We haven’t changed Tom. Or maybe we have, for the better. But I hope you see it, I am supposed to love you. 
And I know you probably want me to go fuck myself, I get it. Maybe this letter will be burned. 
I’d do it. 
Like those yellow flowers you gave me. I shouldn’t have burnt all of them. Should’ve kept one. 
But that DVD, it shows it. You are the guy I was supposed to fall in love with, we’ve built it upon our whole lives. Or maybe we were destined to tumble down. You choose. 
I really like to think we are both so stupid that we are meant to be. Maybe that’s toxic. 
Probably, yes. 
But we have to change it, don’t we? Maybe not. 
But we did change it. It just took me a few minutes to realize we transformed all the bad things into good things. 
And hell, they were very nice, while it lasted, weren’t they? 
We’re the same stupid kids, Tom. 
Either we’ve hated each other our whole lives and we fucked up by falling in love. Or we were madly in love and fucked up by hating each other. 
Either way, we fucked up. 
I also gave you a box, yes that same box you saw in my bedroom, it has your name and it’s scratched and ripped, a little. You don’t know how many times I’ve had to hide that box. And I’ve kicked it and I’ve repaired it. 
Inside you will find more of the puzzle I solved.  Polaroids,  picture-perfect memories, an empty box of pasta, lipsticks, a beer cap, that yellow-flowered dress I wore that day. Everything that’s led us here.  Memories that I used to either remind myself that you were stupid, or that I was stupidly in love with you. 
I hope you remember most of the stories. I know I do. They’ve built us up to who we were. Like that broken teacup, that teacup was around the time I was about 5, maybe 6.  It was kind of the first time you made me cry, ugly cry. 
There’s that Xbox controller that stopped working before our first kiss. Do you remember it? That’s why you were the only one playing. 

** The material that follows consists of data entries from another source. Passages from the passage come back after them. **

section
/-! Peek (R129, R130): a read command with P = 1 leaves the bindings and contents it reads as they were, so
it gives the same again. -/

namespace Sys2Proof.Machine

/-- The one form of the bodies of the read commands (R58): the span check, the advance by n, and a result
made of what the cursor has open. -/
def spanReadBody (k : Fin 16) (n : Nat) (g : Opened → Res) (o : Opened) (s : State) :
    Except FaultKind (State × Res) :=
  match need o n with
  | .error e => .error e
  | .ok _ => .ok (s.setCursor k.val (.bound o.bnd (o.pos + n)), g o)

theorem fetchBody_eq_spanReadBody (k : Fin 16) (n : Nat) (f : List Byte → Res) :
    fetchBody k n f = spanReadBody k n fun o => f (memRead o.buf o.pos.toNat n) := by
  funext o s
  unfold fetchBody fetchBytes spanReadBody
  cases need o n with
  | error e => rfl
  | ok u => rfl

theorem readBytes_eq_spanRead (k : Fin 16) (peek : Bool) (n : Nat) (f : List Byte → Res) (s : State) :
    readBytes k peek n f s =
      readCommand k peek (spanReadBody k n fun o => f (memRead o.buf o.pos.toNat n)) s := by
  rw [readBytes, fetchBody_eq_spanReadBody]

theorem execRdspan_eq_spanRead (k : Fin 16) (peek : Bool) (n : Word) (s : State) :
    execRdspan k peek n s =
      readCommand k peek (spanReadBody k n.toNat fun o => .span o.bnd o.pos.toNat n.toNat) s := rfl

/-- A read command that can peek and its peeking form: one body, the second with the peek bit set (R85,
R108). -/
theorem exec_pseudoPeek {i j : Instr} (h : pseudoPeek i = some j) :
    ∃ k peek n g, i.payloadOk = true → ∀ s,
      exec i s = readCommand k peek (spanReadBody k n g) s ∧
      exec j s = readCommand k true (spanReadBody k n g) s := by
  cases i with
  | reset | bload | bfree | cbind | clone | seek | adv | rem | lz4d | ilv | ilv32 | ilv32i | ilv32f
  | lz4seq => cases h
  | rdspan k p n =>
    cases h
    exact ⟨k, p, _, _, fun _ s => ⟨execRdspan_eq_spanRead _ _ _ s, execRdspan_eq_spanRead _ _ _ s⟩⟩
  | matchb k p n pat =>
    cases h
    exact ⟨k, p, _, _, fun hp s =>
      ⟨(withPayload_exact (beq_iff_eq.mp hp)).trans (readBytes_eq_spanRead _ _ _ _ s),
        (withPayload_exact (beq_iff_eq.mp hp)).trans (readBytes_eq_spanRead _ _ _ _ s)⟩⟩
  | rdu8 k p | rdu16le k p | rdu16be k p | rdu32le k p | rdu32be k p | rdi8 k p | rdi16le k p
  | rdi16be k p | rdi32le k p | rdi32be k p | rdf32le k p | rdf32be k p | rdf64le k p | rdf64be k p
  | rdvfle k p | rdvfbe k p | rdstr k p n =>
    cases h
    exact ⟨k, p, _, _, fun _ s =>
      ⟨readBytes_eq_spanRead _ _ _ _ s, readBytes_eq_spanRead _ _ _ _ s⟩⟩

/-- A read command that completes has delivered what its cursor had open, and its span lay in the slot
(R61, R120). -/
theorem readCommand_spanRead_completes {k : Fin 16} {peek : Bool} {n : Nat} {g : Opened → Res}
    {s t : State} (hs : s.status = .ok) (h : readCommand k peek (spanReadBody k n g) s = .next t)
    (ht : t.status = .ok) :
    ∃ o : Opened, Ready s k o.bnd o.pos o.buf ∧ need o n = .ok () ∧ t.res = g o := by
  cases ho : openCursor s k with
  | error e =>
    cases h.symm.trans (readCommand_of_notOpen hs ho)
    cases ht
  | ok o =>
    obtain ⟨hcur, hslot⟩ := openCursor_ok_iff.mp ho
    have hready : Ready s k o.bnd o.pos o.buf := ⟨hs, hcur, hslot⟩
    rw [readCommand_of_ready hready] at h
    cases hn : need o n with
    | error e =>
      simp only [spanReadBody, hn] at h
      cases h
      cases ht
    | ok u =>
      simp only [spanReadBody, hn] at h
      cases h
      exact ⟨o, hready, hn, rfl⟩

/-- A peek at a span that lies in the slot writes RES and nothing else (R129). -/
theorem readCommand_peek {k : Fin 16} {n : Nat} {g : Opened → Res} {s : State} {o : Opened}
    (h : Ready s k o.bnd o.pos o.buf) (hn : need o n = .ok ()) :
    readCommand k true (spanReadBody k n g) s = .next (complete (g o) s) := by
  rw [readCommand_of_ready h]
  simp only [spanReadBody, hn, if_true, setCursor_setCursor, setCursor_self h.cursor]

/-- Writing RES leaves cursor k ready at the same bytes. -/
theorem Ready.complete {s : State} {k : Fin 16} {b : Nat} {p : Int} {buf : List Byte}
    (h : Ready s k b p buf) (r : Res) : Ready (complete r s) k b p buf :=
  ⟨h.ok, h.cursor, h.slot⟩
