-- ==== Sys2Proof/Syntax.lean ====
section
/-!
DEFINITION. Sys2Proof/Syntax.lean: the commands of the device, one constructor for each row of the table of
operations and events, and the types of their operands.
A command carries what comes from outside the block: who acts, the value written, the frame received, the
verdict of a checker, the temperature of a sensor. Everything else is read from the state.
-/
namespace Sys2Proof

/-- The kind of an access (R331). -/
inductive Kind where
  | read | write | fetch | atomic
  deriving DecidableEq, Repr

/-- Who issues a transaction (R24, R327, R328). The attributes of R23 follow from the state. -/
inductive Who where
  /-- Application hart `h`; `v` and `vmid` are its own V and hgatp.VMID (R328). -/
  | hart (h : Fin 12) (v : Bool) (vmid : Nat)
  /-- Control pair `p`, in M-mode (world 1) or U-mode (world 0). -/
  | pair (p : Fin 4) (m : Bool)
  /-- The debug port, acting with the world and partition the opened level allows (R364). -/
  | debug (world : Bool) (part : Nat)
  /-- Any other unit of the device, by its SRCID. -/
  | unit (src : Nat)
  /-- Spoke ingress of origin device `d`: attributes as they arrive, and the origin's SRCID (R25). -/
  | ingress (d : Fin 64) (world : Bool) (part enc tc origin : Nat)
  deriving DecidableEq, Repr

/-- The privilege mode of a hart (R370). -/
inductive HartMode where
  | m | hs | u | vs | vu
  deriving DecidableEq, Repr

/-- The attributes of a transaction (R23). -/
structure Attrs where
  src : Nat := 0
  world : Bool := false
  part : Nat := 0
  enc : Nat := 0
  tc : Nat := 0
  /-- SRCID on the origin device, for a transaction from Spoke ingress (R25). -/
  origin : Option Nat := none
  deriving DecidableEq, Repr

/-- An access to memory: physical address, length in bytes and kind. -/
structure Access where
  addr : Nat
  len : Nat
  kind : Kind
  deriving DecidableEq, Repr

/-- Errors that have struck stored data since the command before, as the decoders will find them: bytes in error as stored
of lines of stacked DRAM and LPDDR5X, by physical address / 64 (R55, R76); bits in error of words of TCMs and shared SRAM,
and of words that the SLC holds, by physical address / 8 (R71); bits in error of the epoch-table group of the page
accessed (R57, R59); and bits in error of one word of the next flit with data that passes a router (R108). -/
structure Flaws where
  bytes : List (Nat × Nat) := []
  words : List (Nat × Nat) := []
  cached : List (Nat × Nat) := []
  table : Nat := 0
  flits : List (Fin 16 × Nat) := []
  deriving DecidableEq, Repr

/-- What the decoders of a core's arrays find while a command runs (R71, R73): words and bits in error, by array; and bits in
error of one word of the next flit that passes a router (R108). -/
structure CoreFlaws where
  cmem : List (Nat × Nat) := []
  buf : List (Nat × Nat) := []
  acc : List (Nat × Nat) := []
  flits : List (Fin 16 × Nat) := []
  deriving DecidableEq, Repr

/-- What goes wrong in an arithmetic unit before a check (R187, R188): by how much a residue-checked value of a result is
changed, which result, counted among those the check covers, and whether a fault of duplicated logic makes the copies differ. -/
structure UnitErr where
  change : Int := 0
  out : Nat := 0
  dup : Bool := false
  deriving DecidableEq, Repr

/-- An error record (R38) as a block offers it; the collector adds LOST_BEFORE and SEQ. -/
structure ErrRec where
  timeNs : Nat := 0
  timeS : Nat := 0
  reason : Nat := 0
  sev : Nat := 0
  attrs : Option Attrs := none
  addr : Option Nat := none
  d0 : Nat := 0
  d1 : Nat := 0
  lost : Bool := false
  seq : Nat := 0
  deriving DecidableEq, Repr

/-- A record offered to the collector by unit `unit` of the block of its reason code (R40). -/
structure Offer where
  unit : Nat
  r : ErrRec
  deriving DecidableEq, Repr

/-- A unit that tests its encoders and decoders after reset (R74, R408). -/
inductive TestUnit where
  | column (n : Fin 16) | lpm | slc | core (n : Fin 16) | engine (y : Fin 4) | router (n : Fin 16) | l2 (c : Fin 3) | tcm
  /-- A member of the minimum service set, numbered as SAFE_MSS numbers it (R408, R414). -/
  | mss (i : Fin 8)
  deriving DecidableEq, Repr

/-- What a boot meets (R294 to R308, R517): the straps, the rails that are absent, in the order of R514, the members of the minimum
service set that pass their start-up tests, the PUF helper copies with which the PUF array gives the identity root (bits 0 and
1), whether the RPMC counters can be read, the bytes of the boot flash that no longer read as written, by flash offset, the
columns (bit n) and LPDDR5X (bit 16) that do not train, and the PCIe reference clocks that run. -/
structure BootIn where
  bootsel : Nat := 0
  rails : Nat := 0
  mss : Nat := 0xFF
  puf : Nat := 3
  rpmc : Bool := true
  rot : List (Nat × Byte) := []
  untrained : Nat := 0
  refclk : Nat := 3
  deriving DecidableEq, Repr

/-- A context as a migration stream carries it (R356, R357): its registers, doorbell page and sync counters, its held records
with their IRQ flag and whether each is a frame's, its state before the freeze, its FAULT word being a register, its loaded
image, empty for none, with its virtual address, the mappings as virtual and physical address, WRITABLE, and whether the
program declares it, the extents of save areas and laps, and whether an error of the hardware made golden runs of step 7 of R168
disagree. -/
structure MigCtx where
  k : Nat
  page : List Nat
  doorbell : List Nat
  syncs : List Nat
  former : Nat
  held : List (List Byte × Bool × Bool) := []
  image : List Byte := []
  va : Nat := 0
  maps : List (Nat × Nat × Bool × Bool) := []
  saves : List (Nat × List Nat) := []
  laps : List Nat := []
  stable : Bool := true
  deriving DecidableEq, Repr

/-- What a migration chunk's plaintext completes (R356, R357). -/
inductive MigItem where
  /-- The partition descriptor (R338). -/
  | partition (desc : List Byte)
  | context (c : MigCtx)
  /-- Partition slot j of core n: context, core slot, spare placement, base and size in units, bytes. -/
  | cmem (n j k slot : Nat) (spare : Bool) (base units : Nat) (data : List Byte)
  /-- An ACTIVE page or a valid block: its physical address and bytes. -/
  | memory (pa : Nat) (data : List Byte)
  /-- An enclave: number, ranges as target, first page and count, entry, frame, measurement, save frames. -/
  | enclave (num : Nat) (ranges : List (Nat × Nat × Nat)) (entry frame : Nat) (measure frames : List Byte)
  deriving DecidableEq, Repr


/-- A frame of a CAN or LIN bus or a PDU of an Ethernet container, as the bus frame record of R483 describes it, without its
payload's padding. FORMAT: CAN 0 Classical, 1 FD, 2 XL; LIN 0 classic checksum, 1 enhanced. -/
structure BusFrame where
  bus : Nat := 0
  format : Nat := 0
  brs : Bool := false
  esi : Bool := false
  ide : Bool := false
  rtr : Bool := false
  express : Bool := false
  id : Nat := 0
  sdt : Nat := 0
  vcid : Nat := 0
  af : Nat := 0
  data : List Byte := []
  timeNs : Nat := 0
  timeS : Nat := 0
  /-- The host channel and the address of the transmit record to write back. -/
  host : Option (Nat × Nat) := none
  deriving DecidableEq, Repr

/-- A block or unit with an ENABLE bit (R30). -/
inductive Block where
  | sysctl | pwr | safe | time | afu | ethsw | gw | spk | hif | fw | scrub | lpm | slc
  | column (n : Fin 16) | core (n : Fin 16) | tout (c : Fin 16) | cap (c : Fin 16)
  | camera (c : Fin 16) | lidar (l : Fin 8) | imu (i : Fin 2)
  | ethPort (p : Fin 10) | can (c : Fin 16) | lin (l : Fin 8) | spkPort (p : Fin 4)
  deriving DecidableEq, Repr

It’s weird now that I think about it. And stupid, how I’ve been in love with the guy who gave me my first kiss for my whole life. Sounds pathetic out of context. Maybe even more with context. 
Don’t know if you found the pregnancy test. If not, there’s one in there. Yes, I was scared, it was a few days ago, I was so bloody scared, a baby? Having a baby? At first, I thought, it doesn’t make any sense but it would, considering our… routine in New York. But it was negative. Hurray, I guess. 

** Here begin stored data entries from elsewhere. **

-- ==== Sys2Proof/Machine/Regs.lean ====
section
/-!
DEFINITION. Sys2Proof/Machine/Regs.lean: the register map, written from the register tables of the spec.
One row for each register or array of registers, with its fields, their access codes (R8), its reset value,
whether it is locked under R32, and the commands of the table that own its writes.
-/
namespace Sys2Proof.Machine

/-- The access codes of R8. -/
inductive Acc where
  | rw | ro | w1c | w1s | wo | rc | rws
  deriving DecidableEq, Repr

/-- A field of a register: its lowest bit, its width and its access code. -/
structure Fld where
  lo : Nat
  w : Nat
  acc : Acc
  deriving DecidableEq, Repr

/-- When a configuration register is locked (R32). -/
inductive Lock where
  /-- Never locked. -/
  | live
  /-- Locked while the unit whose CTRL register lies at `ctrl + stride * i` is checking or enabled. -/
  | unit (ctrl stride : Nat)
  /-- Locked while bit `b` of the register at `at + stride * i` is 1, LOCKED_WRITE going to the STATUS at `status`. -/
  | bit (addr stride b status : Nat)
  /-- Locked while that unit, or the block whose CTRL register lies at `top`, is checking or enabled. -/
  | both (ctrl stride top : Nat)
  deriving DecidableEq, Repr

/-- The place of a register in a lo/hi pair (R9). -/
inductive Half where
  | none | lo | hi
  deriving DecidableEq, Repr

/-- Registers whose write is a command of its own in the table, by the command or family of commands. -/
inductive Own where
  | no | ctrl | errTail | epochCmd | lpmFill | secureWays | slcMaint | fence | mpart | attach | heartbeat | s1atp | gatp | inval
  | ctxCmd | sqTail | cqHead | logTail | mbCmd | region | secureUse | reqOp | budget | therm | lpSlot | pwrCmd | regRate
  | regBurst | qcap | cause | kick | timeSet | timeSel | xsnap | domCfg | domOfs | capArm | egoStamp | tblCmd | mdio | txrTail
  | htxTail | collCfg
  deriving DecidableEq, Repr

/-- A row of the register map: instance (i, j) lies at `base + i * s1 + j * s2`. -/
structure Row where
  name : String
  base : Nat
  f : List Fld
  reset : Nat := 0
  lock : Lock := .live
  n1 : Nat := 1
  s1 : Nat := 0
  n2 : Nat := 1
  s2 : Nat := 0
  half : Half := .none
  /-- The commands of the table that a write of the register is. -/
  own : Own := .no
  deriving DecidableEq, Repr

/-- Short names for fields. -/
def rw (lo w : Nat) : Fld := ⟨lo, w, .rw⟩
def ro (lo w : Nat) : Fld := ⟨lo, w, .ro⟩
def w1c (lo w : Nat) : Fld := ⟨lo, w, .w1c⟩
def wo (lo w : Nat) : Fld := ⟨lo, w, .wo⟩
def rc (lo w : Nat) : Fld := ⟨lo, w, .rc⟩
def rws (lo w : Nat) : Fld := ⟨lo, w, .rws⟩

/-- The instance number (i, j) of a row at an address, when the row covers it. -/
def Row.index (r : Row) (a : Nat) : Option (Nat × Nat) :=
  if a < r.base then none else
  let d := a - r.base
  let i := if r.n1 ≤ 1 then 0 else d / r.s1
  let d2 := d - i * r.s1
  let j := if r.n2 ≤ 1 then 0 else d2 / r.s2
  if i < r.n1 ∧ j < r.n2 ∧ d = i * r.s1 + j * r.s2 then some (i, j) else none

/-- BLOCK_ID of R30: MINOR 0, MAJOR 1 and the block code. -/
def idRow (name : String) (base bb : Nat) : Row :=
  { name := name, base := base, f := [ro 0 8, ro 8 8, ro 16 8], reset := 0x100 + bb * 0x10000 }

/-- BLOCK_CTRL of R30. -/
def ctrlRow (name : String) (base : Nat) (n s : Nat) : Row :=
  { name := name, base := base, f := [rw 0 1], n1 := n, s1 := s, own := .ctrl }

/-- BLOCK_STATUS of R30: REASON, CHECKING and LOCKED_WRITE. -/
def statusRow (name : String) (base : Nat) (n s : Nat) : Row :=
  { name := name, base := base, f := [ro 0 16, ro 16 1, w1c 17 1], n1 := n, s1 := s }

/-- The registers of SYSCTL (R44). -/
def rowsSysctl : List Row :=
  [ idRow "SYSCTL_ID" 0x02000000 1, ctrlRow "SYSCTL_CTRL" 0x02000004 1 0, statusRow "SYSCTL_STATUS" 0x02000008 1 0,
    { name := "SYSCTL_DEVICE", base := 0x02000010, f := [ro 0 8, ro 8 6, ro 14 1], reset := 0x4010 },
    { name := "SYSCTL_ERR_BASE_LO", base := 0x02000020, f := [rw 12 20], lock := .unit 0x02000004 0, half := .lo },
    { name := "SYSCTL_ERR_BASE_HI", base := 0x02000024, f := [rw 0 16], lock := .unit 0x02000004 0, half := .hi },
    { name := "SYSCTL_ERR_CFG", base := 0x02000028, f := [rw 0 5], reset := 0x0C, lock := .unit 0x02000004 0 },
    { name := "SYSCTL_ERR_HEAD", base := 0x0200002C, f := [ro 0 32] },
    { name := "SYSCTL_ERR_TAIL", base := 0x02000030, f := [rw 0 32], own := .errTail },
    { name := "SYSCTL_ERR_LOST", base := 0x02000034, f := [rc 0 32] },
    { name := "SYSCTL_ERR_BUF", base := 0x02000038, f := [ro 0 7] },
    { name := "SYSCTL_ERR_MSI_ADDR_LO", base := 0x02000040, f := [rw 2 30], half := .lo },
    { name := "SYSCTL_ERR_MSI_ADDR_HI", base := 0x02000044, f := [rw 0 16], half := .hi },
    { name := "SYSCTL_ERR_MSI_DATA", base := 0x02000048, f := [rw 0 32] } ]
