/-- The direction from coordinate a to b of n in one dimension, whose two directions are `up` and `up` + 1: the shorter way,
ties upwards, the other way where it is not up; none where neither is. -/
def State.oneWay (s : State) (x y a b n up : Nat) : Option Nat :=
  let f := (b + n - a) % n
  let g := (a + n - b) % n
  if s.spkWrap then
    let first := if f ≤ g then (up, f) else (up + 1, g)
    let other := if f ≤ g then (up + 1, g) else (up, f)
    if s.wayUp x y first.1 first.2 then some first.1 else if s.wayUp x y other.1 other.2 then some other.1 else none
  else
    let d := if a < b then (up, b - a) else (up + 1, a - b)
    if s.wayUp x y d.1 d.2 then some d.1 else none

/-- The first direction of the route from device c to device d: x first, then y at the destination's column. -/
def State.routeFrom (s : State) (c d : Nat) : Option Nat :=
  let nx := s.spkX
  let (cx, cy, dx, dy) := (c % nx, c / nx, d % nx, d / nx)
  if s.spkY ≤ dy then none
  else
    let yWay := if cy = dy then some 0 else s.oneWay dx cy cy dy s.spkY 2
    if cx = dx then (if cy = dy then none else yWay)
    else match s.oneWay cx cy cx dx nx 0, yWay with
    | some q, some _ => some q
    | _, _ => none

/-- The port toward device d (R496): each direction is the port of its number. -/
def State.route (s : State) (d : Nat) : Option Nat := s.routeFrom s.devNum d

/-- The buffer class on this device's port q of a packet from device o (R497): 1 once it has crossed the link between
coordinate 0 and the highest coordinate in the dimension it travels. -/
def State.bufClass (s : State) (o q : Nat) : Nat :=
  let nx := s.spkX
  let m := s.devNum
  let (a, c) := if q < 2 then (o % nx, m % nx) else (o / nx, m / nx)
  if !s.spkWrap ∨ a = c then 0
  else if q % 2 = 0 then (if c < a then 1 else 0)
  else (if a < c then 1 else 0)

def State.present (s : State) (d : Nat) : Bool := (s.pairVal 0x02800018 0x0280001C).testBit d

/-- The virtual channel of a packet type. -/
def pktVc (type : Nat) : Nat := if type = 2 ∨ type = 3 then 2 else if type = 4 ∨ type = 5 then 1 else if type = 6 then 3 else 0

/-- The port on which a packet of an initiator to a device is in flight: that of a request sent and not answered, while its link
has not lost it (R496). -/
def State.inFlight (s : State) (src d : Nat) : Option Nat :=
  let up (q : Nat) : Bool := decide (s.linkState q = 2) || decide (s.linkState q = 3)
  ((s.spk.writes.find? (fun w => w.sent && w.answer.isNone && decide (w.at'.src = src) &&
      decide (windowDev w.addr = d) && up w.port)).map (·.port)).or
    ((s.spk.reads.find? (fun r => r.sent && r.answer.isNone && decide (r.at'.src = src) &&
      decide (windowDev r.addr = d) && up r.port)).map (·.port))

And yes, a dried out yellow flower. No, you didn’t give me that one. You know it, I’ve never kept any yellow flowers you’ve given me, ones I threw them away, the second ones I gave them back and we know what happened to the third one. So no, you didn’t give me the yellow flower on that box. That one. It’s got a story. After Rome, yes. I once stared at that box, and I promised myself I wouldn’t fall in love with you. I broke my promise. I never fell out of love. 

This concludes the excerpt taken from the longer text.